Hindustan Times, New Delhi | Byhindustantimes.com | Edited by Poulomi Ghosh
Dec 12, 2020 01:58 PM IST

Pune’s SII is preparing to manufacture enough vaccines for the government as well as private makers.

Serum Institute of India’s CEO Adar Poonawalla has said India’s vaccination drive may begin by January 2021 as his company is hoping to get emergency-use authorisation by December end. Speaking at the Economic Times Global Business Summit, Poonawalla said life is likely to become normal by September-October 2021 as by then there will be enough vaccines for everyone.

Adar Poonawalla hopes SII will get emergency-use authorisation of its vaccine candidate by December. (HT Photo)
Adar Poonawalla hopes SII will get emergency-use authorisation of its vaccine candidate by December. (HT Photo)

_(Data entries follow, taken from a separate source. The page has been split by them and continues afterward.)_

/-- Settles O53: the fragments of a new session cut the whole text. -/
theorem fragmentsAreTheText : Obligations.FragmentsAreTheText := by
  intro cfg text fuel hpos hne hfuel
  have hcut : CutInto cfg text (fragments cfg fuel ⟨text, 0, true⟩) :=
    fragments_cutInto (t := ⟨text, 0, true⟩) hpos fuel rfl (List.length_pos_iff.2 hne) hfuel
  exact ⟨hcut.length_eq hpos, hcut.length_of_mem, hcut.content_eq, hcut.tags_eq⟩

end Sys2Proof.Machine
end

section
/-! PROOFS. The family 70_reset_and_hazards.md: the hardware reset (R350). -/

namespace Sys2Proof.Machine

open Sys2Proof

/-- A tick with `rst` = 1 is the hardware reset; a new text is taken after it. -/
theorem step_of_rst {s : State} {line : Level} (hw : s.cfg.wellFormed)
    (hl : lineLevel (nextInput s) s = some line) (hr : (nextInput s).rst = true) :
    step s = .next (takeNewText (nextInput s)
      (hardwareReset (nextInput s).pins (beginTick line s))) := by
  rw [step_eq_tick hw hl, tick_of_rst hr]

/-- What a new text may touch is the session alone. -/
theorem takeNewText_eq (inp : TickInput) (s : State) :
    takeNewText inp s = { s with text := (takeNewText inp s).text } := by
  rcases takeNewText_cases inp s with ⟨text, -, htake⟩ | ⟨-, htake⟩
  · rw [htake, setText_eq]
  · rw [htake]

theorem takeNewText_of_newText {inp : TickInput} {text : List Byte} (h : inp.host = .newText text)
    (s : State) : takeNewText inp s = setText text s := by
  rw [takeNewText, h]

theorem takeNewText_of_not_newText {inp : TickInput} (h : ∀ text, inp.host ≠ .newText text)
    (s : State) : takeNewText inp s = s := by
  rcases takeNewText_cases inp s with ⟨text, htext, -⟩ | ⟨-, htake⟩
  · exact absurd htext (h text)
  · exact htake

/-- After a hardware reset neither the inject nor the player drives the line. -/
theorem lineOe_takeNewText_hardwareReset (inp : TickInput) (pins : Option Pins) (s : State) :
    lineOe (takeNewText inp (hardwareReset pins s)) = false := by
  rw [takeNewText_eq]
  exact lineOe_of_not_playing (by simp [hardwareReset, State.reset])
    (by simp [hardwareReset, State.reset])

/-- Settles O5: the tick is the hardware reset, and the session is the old one or that of a new text. -/
theorem hardwareResetState : Obligations.HardwareResetState := by
  intro s line hw hl hr
  have hstep := step_of_rst hw hl hr
  refine ⟨(takeNewText (nextInput s) (hardwareReset (nextInput s).pins (beginTick line s))).text,
    ?state, fun hno => ?oldSession, fun text htext => ?newSession, fun t ht => ?released⟩
  case state =>
    rw [hstep, takeNewText_eq]
    rfl
  case oldSession =>
    rw [takeNewText_of_not_newText hno]
    rfl
  case newSession =>
    obtain ⟨hbound, hwhole⟩ := keptText_spec text
    refine ⟨keptText text, hbound, hwhole, ?_⟩
    rw [takeNewText_of_newText htext, setText_eq]
    rfl
  case released =>
    obtain rfl := Host.Outcome.next.inj (hstep.symm.trans ht)
    exact lineOe_takeNewText_hardwareReset _ _ _

end Sys2Proof.Machine
end
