-- ==== Sys2Proof/Machine/KeysTimers.lean ====
section
/-!
DEFINITION. The key and timer instructions (spec 45_keys_timers.md). `keys` is the latch value of the
current tick (10_state.md R52).
-/

namespace Sys2Proof.Machine

/-- SKP (Ex9E), R241. -/
def execSkp (x : Reg) (s : State) : Answer :=
  complete (.skp x) s
    (match nibbleOperand hardware.operandRange (s.getV x) with
     | .error e => .error e
     | .ok k => .ok (s.skipWhen s.keys[k]))

/-- SKNP (ExA1), R242. -/
def execSknp (x : Reg) (s : State) : Answer :=
  complete (.sknp x) s
    (match nibbleOperand hardware.operandRange (s.getV x) with
     | .error e => .error e
     | .ok k => .ok (s.skipWhen (!s.keys[k])))

/-- LD_VX_DT (Fx07), R243. -/
def execLdVxDt (x : Reg) (s : State) : Answer := .next (s.setV x s.DT).advance

/-- LD_VX_K (Fx0A), R245: with no key observed the outcome is Blocked, nothing is written and `pc` stays;
the tick's batch ends (60_exceptions.md R282; log 12). -/
def execLdVxK (x : Reg) (s : State) : Answer :=
  .next
    (match firstKey s.keys with
     | some k => (s.setV x (BitVec.ofNat 8 k.val)).advance
     | none => s.endBatch)

/-- LD_DT_VX (Fx15), R246. -/
def execLdDtVx (x : Reg) (s : State) : Answer := .next { s with DT := s.getV x }.advance

/-- LD_ST_VX (Fx18), R247. -/
def execLdStVx (x : Reg) (s : State) : Answer := .next { s with ST := s.getV x }.advance

end Sys2Proof.Machine
end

“We might get emergency license by this month-end, but licence for wider use might come at a later date. But, we are confident that if the regulators give a nod, India’s vaccination drive can start by January 2021,” Poonawalla said.

Pune’s SII is preparing to manufacture enough vaccines for the government as well as private makers.

An expert committee of the Central Drugs Standard Control Organisation has sought additional safety and efficacy data from Serum Institute and Bharat Biotech as their applications for emergency-use authorisation came up for review. From SII, the expert committee has sought an upgraded safety data of phase 2 and phase 3 clinical trials in the country, immunogenicity data from the clinical trial in the UK and India along with the outcome of the assessment of the UK Medicines and Healthcare products Regulatory Agency.

Oxford University’s Covid-19 vaccine will be priced at Rs 500-600, Poonawalla had said during the Hindustan Times Leadership Summit. “Emergency use authorisation will be for healthcare workers and other frontline workers, and by March- April, the vaccine should be available for use to general public. Emergency use licensure is based on the positive UK results. There is a good T-cell and antibody response but nobody at this stage can answer whether these vaccines can protect long-term,” he had said.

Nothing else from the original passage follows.